On a recent trip to southern Illinois I couldn’t help but notice an incredibly unique native plant whose evergreen foliage is reminiscent of something from the tropics, making it seem so out of place in the winter landscape of Illinois.
Giant cane (Arundinaria gigantea) is Illinois’ only native species of bamboo and one of only three native to our continent. This woody grass has the characteristic look of bamboo, with tall and spindly green stems that are neatly segmented and hollow. Its long, thin leaves occur in tufts near the top of each cane, while lower stems become bare with age to reveal bamboo-looking shoots.
Since it typically occurs in dense stands, called canebrakes, it is quite noticeable in winter along streambanks or in woodland edges or openings. These canebrakes once covered extensive acres of river bottom in southern Illinois and early land survey records noted large, unbroken stands of giant cane with towering stems and dense foliage.
As agricultural production expanded, the areas cane occupied became important and fertile farmland, pushing giant cane out to its current existence in small, usually isolated patches in the edge of farm fields, along streambanks, or in swampy areas.
What was once a dominant plant in many bottomland areas is now reduced to less than 2% of its native range in Illinois.
How Giant Cane Grows
Like other bamboo species, giant cane rarely flowers and when it does, the above-ground stems die back to the ground. Many believe this reproductive strategy is meant to open up light for the germinating seeds as they contact soil. While the mature plant’s root system may resprout, new growth from seeds adds to the canebrake or floats off with floodwaters to potentially colonize new areas.

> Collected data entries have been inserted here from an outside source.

/-- The clean lines that a cache holds, each with the brand that last wrote it. DESIGN CHOICE: log 34. -/
def State.cleanLines (s : State) (cache : Nat) : List CachedLine := s.lineBrands.filter fun q => s.holdsClean cache q.line

/-- The brands that hold an entry in a paddock (R294 to R296): those of the sheets, the tiles, the adapters of a shelf, the lines of a
scalar L1, a line cache or a memory channel, the commands and the facet table of an engine, the packets of a port.
DESIGN CHOICE: log 35. -/
def State.brandsIn (s : State) (kind inst : Nat) : List (BitVec 12) :=
  let l : List (BitVec 12) := match kind with
  | 1 =>
    ((s.sheets.filter fun (h : Sheet) => coreOf h.place = inst).map fun h => h.spr.brand12) ++
      ((s.coreAt inst).toList.flatMap fun c => c.l1.map Dirty.brand ++ (s.cleanLines (inst + 1)).map CachedLine.brand) ++
      (s.tiles.filter fun t => t.level = 1 && s.tileSite t = some inst).map Tile.brand
  | 2 => (s.tiles.filter fun t => t.level = 2 && s.tileSite t = some inst).map Tile.brand
  | 3 => (s.tiles.filter (s.tileInSlice inst)).map Tile.brand ++ (s.adapters.filter (adapterInSlice inst)).map Adapter.brand
  | 4 =>
    (s.lineBrands.filter fun q => q.line < 2 ^ 46 && (Config.channelOf q.line).val = inst).map CachedLine.brand
  | 5 => ((s.engineAt inst).queue.map Cmd.brand) ++ ((s.engineAt inst).facet.map Prod.fst).toList
  | 6 => (s.packets.filter fun (p : Packet) => (Config.portOf p.id).val = inst).map Packet.brand
  | _ => ((s.lcache ++ s.cleanLines 0).filter fun q => Config.lineSlice q.line = inst).map CachedLine.brand
  l.dedup

/-- The reason of the kill of a brand that was read: a buffered chunk of a span is a reason of its own (R388, R395).
DEDUCED: log 112. -/
def killReason (kind : Nat) : Nat := if kind = 6 then 4 else 1

/-- The kills of an error in an entry: of its brand, or of every brand with an entry in the paddock (R296). -/
def State.killEntry (s : State) (kind inst : Nat) (brand : Option (BitVec 12)) (addr : Word) : State :=
  match brand with
  | some b => s.killBrand b kind inst (killReason kind) addr
  | none => (s.brandsIn kind inst).foldl (fun s b => s.killBrand b kind inst 2 addr) s

/-- A line is poisoned. -/
def State.poisonLine (s : State) (line : Nat) : State := { s with poison := insertNat line s.poison }

/-- An error in a dirty line: one of a line cache reaches memory poisoned, unless its brand is zero (R296). -/
def State.dirtyError (s : State) (kind inst line : Nat) (brand : Option (BitVec 12)) : State :=
  let s := if kind ≠ 1 ∧ brand ≠ some 0 then s.poisonLine line else s
  s.killEntry kind inst brand 0

/-- UNCORRECTABLE_ERROR (R296): a clean line is refetched; a dirty line of a line cache reaches memory poisoned; its brand is
killed; a memory line is poisoned. A dirty line that is not a core's is one of a line cache. -/
def execUncorrectableError (e : ErrEntry) (s : State) : Out3 :=
  match e with
  | .cleanLine _ => .next s
  | .memLine pa => .next ((s.meet 4 (channelNo (lineOf pa)) false).poisonLine (lineOf pa))
  | .dirtyLine kind inst pa brand =>
    let k := if kind = 1 then 1 else lineSliceKind
    .next ((s.meet k inst false).dirtyError k inst (lineOf pa) brand)
  | .entry kind inst brand => .next ((s.meet kind inst false).killEntry kind inst brand 0)

/-- An error corrected in a paddock is counted for it (R299). -/
def State.countError (s : State) (kind inst : Nat) : State :=
  let n := (s.corrected.find? fun c => c.1 = kind && c.2.1 = inst).elim 0 fun c => c.2.2
  { s with corrected := (kind, inst, n + 1) :: s.corrected.filter fun c => !(c.1 = kind && c.2.1 = inst) }

/-- CORRECTABLE_ERROR: corrected in place and counted for its paddock (R299). -/
def execCorrectableError (kind inst : Nat) (s : State) : Out3 := .next ((s.meet kind inst true).countError kind inst)

/-- CHANNEL_FAILURE (R297). -/
def execChannelFailure (ch : Nat) (s : State) : Out3 :=
  if h : ch < 192 then
    .next { s with deadChannels := ⟨ch, h⟩ :: s.deadChannels.filter fun c => c.val ≠ ch }
  else .next s

/-- EXPANDER_REMOVAL (R397). -/
def execExpanderRemoval (port : Nat) (s : State) : Out3 :=
  if h : port < 4 then
    .next { s with deadPorts := ⟨port, h⟩ :: s.deadPorts.filter fun c => c.val ≠ port }
  else .next s

/-! ### Harness ports (R387) -/

def State.setPort (s : State) (n : Nat) (g : Port → Port) : State :=
  { s with ports := (s.ports.zipIdx).map fun q => if q.2 = n then g q.1 else q.1 }

/-- FLIT_RECEIPT: a flit whose CRC fails is dropped, and the sender replays it; so is one that is not the next. A flit still lost
after the link has retrained for it loses its packet, and the next flit is expected. The payload comes from another module.
DESIGN CHOICE: log 95. -/
def execFlitReceipt (port : Nat) (flit : BitVec 2048) (s : State) : Out3 :=
  let b := leBytes 256 flit.toNat
  let good := leNat (b.drop 252) = (crc32c (b.take 252)).toNat
  let p := s.ports.toList.getD port ⟨true, 0, 0, false⟩
  if p.failed then .next s
  else if !good then .next (s.setPort port fun p =>
    if p.retrained then { p with seq := p.seq + 1, fails := 0, retrained := false } else { p with fails := min 17 (p.fails + 1) })
  else if leNat ((b.drop 248).take 4) = p.seq.toNat then
    .next (s.setPort port fun p => { p with seq := p.seq + 1, fails := 0, retrained := false })
  else .next s

/-- LINK_RETRAIN, after 16 failed replays of a flit that failed first. -/
def execLinkRetrain (port : Nat) (s : State) : Out3 :=
  .next (s.setPort port fun p => if 17 ≤ p.fails then { p with fails := 0, retrained := true } else p)

/-- HARNESS_PORT_FAILURE: the port is disabled whole; spans are routed around it. -/
def execHarnessPortFailure (port : Nat) (s : State) : Out3 := .next (s.setPort port fun p => { p with failed := true })

/-! ### Bring-up, service, cooling, the security protocol (R398 to R400) -/

/-- A service-change event to every saddle (R395, R398). -/
def State.postService (s : State) : State := s.postAll 7 (s.svc + s.up.toNat * 256 + s.cal.toNat * 65536)

/-- Firmware runs from an image: TIME starts, and with it the first round, with every deficit at 0 (R41, R393). -/
def State.boot (s : State) (img : Nat) : State :=
  { s with
    fw := .running
    image := img
    timeOn := true
    roundAt := s.time
    saddles := s.saddles.map fun g => { g with deficit := 0, share := 0 } }

/-- POWER_ON: the image in flash, number 0, is verified; one that fails leaves the recovery window. DEDUCED: log 94. -/
def execPowerOn (s : State) : Out3 :=
  match s.fw with
  | .off => .next (if Config.verifies 0 then s.boot 0 else { s with fw := .recovery })
  | .recovery => .next s
  | .running => .next s

/-- RECOVERY_IMAGE_WRITE: the image is verified in the same way before it runs. -/
def execRecoveryImageWrite (img : Nat) (s : State) : Out3 :=
  match s.fw with
  | .recovery => .next (if Config.verifies img then s.boot img else s)
  | .off => .next s
  | .running => .next s

def setDie (m : BitVec 6) (die : Nat) : BitVec 6 := m ||| BitVec.ofNat 6 (2 ^ die)

/-- DIE_UP. DEDUCED: log 94. -/
def execDieUp (die : Nat) (s : State) : Out3 :=
  if s.fw = .running ∧ die < diesPerModule ∧ s.up.toNat.testBit die = false then
    .next ({ s with up := setDie s.up die } : State).postService
  else .next s

/-- DIE_CALIBRATED, of a die that is up. -/
def execDieCalibrated (die : Nat) (s : State) : Out3 :=
  if s.dieIn die ∧ s.cal.toNat.testBit die = false then
    .next ({ s with cal := setDie s.cal die } : State).postService
  else .next s

/-- COOLANT_OUT_OF_RANGE: every drove is pre-empted, every saddle has a thermal event, and none is placed (R400). -/
def execCoolantOutOfRange (s : State) : Out3 :=
  let ids := (s.droves.filter fun d => d.st = .resident).map Drove.id
  let s := { s with coolantOk := false, agenda := (ids.map fun id => Turn.ev (.preEmption id none)) ++ s.agenda }
  .next (s.postAll 8 0)

/-- COOLANT_RESTORED. -/
def execCoolantRestored (s : State) : Out3 := .next { s with coolantOk := true }

/-- The units that are disabled while the module runs: memory channels, then harness ports (R292, R297, R387). -/
def State.disabledUnits (s : State) : List Nat :=
  s.deadChannels.map Fin.val ++ (s.ports.toList.zipIdx.filter fun q => q.1.failed).map fun q => 192 + q.2

/-- SPDM_REQUEST on the physical function, 64, or on a virtual function: an answer goes out (R397, R399). -/
def execSpdmRequest (fn msg : Nat) (s : State) : Out3 :=
  if fn ≤ 64 then .next { s with out := s.out ++ [.spdm fn (Config.spdmReply fn msg s.image s.disabledUnits)] } else .next s

end Machine
end Sys2Proof
end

Since cane is wind-pollinated and currently exists as small isolated populations, when it does flower there is rarely enough genetic diversity in pollen floating around to produce viable seeds. As a result, giant cane primarily spreads by rhizomes, or roots that send up shoots. So, many of the cane patches we see today may be one single plant that has gradually spread over time to form a colony with very little or no genetic diversity. Without the ability to spread viable seeds, cane populations have an incredibly difficult time colonizing new areas.
Cane patches support wildlife
The unique look of a dense, evergreen cane patch may appeal to humans for its tropical wonder, but it also provides a valued and unique habitat structure that supports rare species in Illinois. Perhaps the most noted native fauna cane-breaks support is the state-endangered bird species, the Swainson’s warbler (Limnothlypis swainsonii) which prefers canebrakes for nesting habitat.
Cane also supports other unique species:
- Vertebrates: The swamp rabbit (Sylvilagus aquaticus) and the state-threatened timber rattlesnake (Crotalus horridus)
- Invertebrates: Including 6 species of leafhoppers and caterpillars of 6 butterfly species.
Conserving Giant Cane
Researchers at Southern Illinois University in Carbondale have studied cane extensively as a conservation species to understand its merits for bank stabilization and other beneficial functions in riparian areas. In 2008, they established the first giant cane nursery in the U.S. to study the best methods of propagation in the hopes that cane may become more available for conservation practices and habitat restoration.
Although giant cane has only been recorded as far north as Greene County, it is cold hardy to Zone 5, which includes all of central Illinois. While this plant has not proven to have the ability to extend its natural range to our area, its cold hardiness suggests it could flourish if planted. In southern Illinois, it seems to grow quite well among plantings I’ve observed in both natural and landscape-type locations, readily becoming established from transplanted rhizomes.
Given its unique look, perhaps giant cane can be our next rain garden plant or a new species for establishing more sharply vertical habitat in native gardens? Hopefully, the work of SIU and others can pave the way for this plant to reach commercial markets and make its appearance as one of the most interesting native woody plants we’ve yet seen.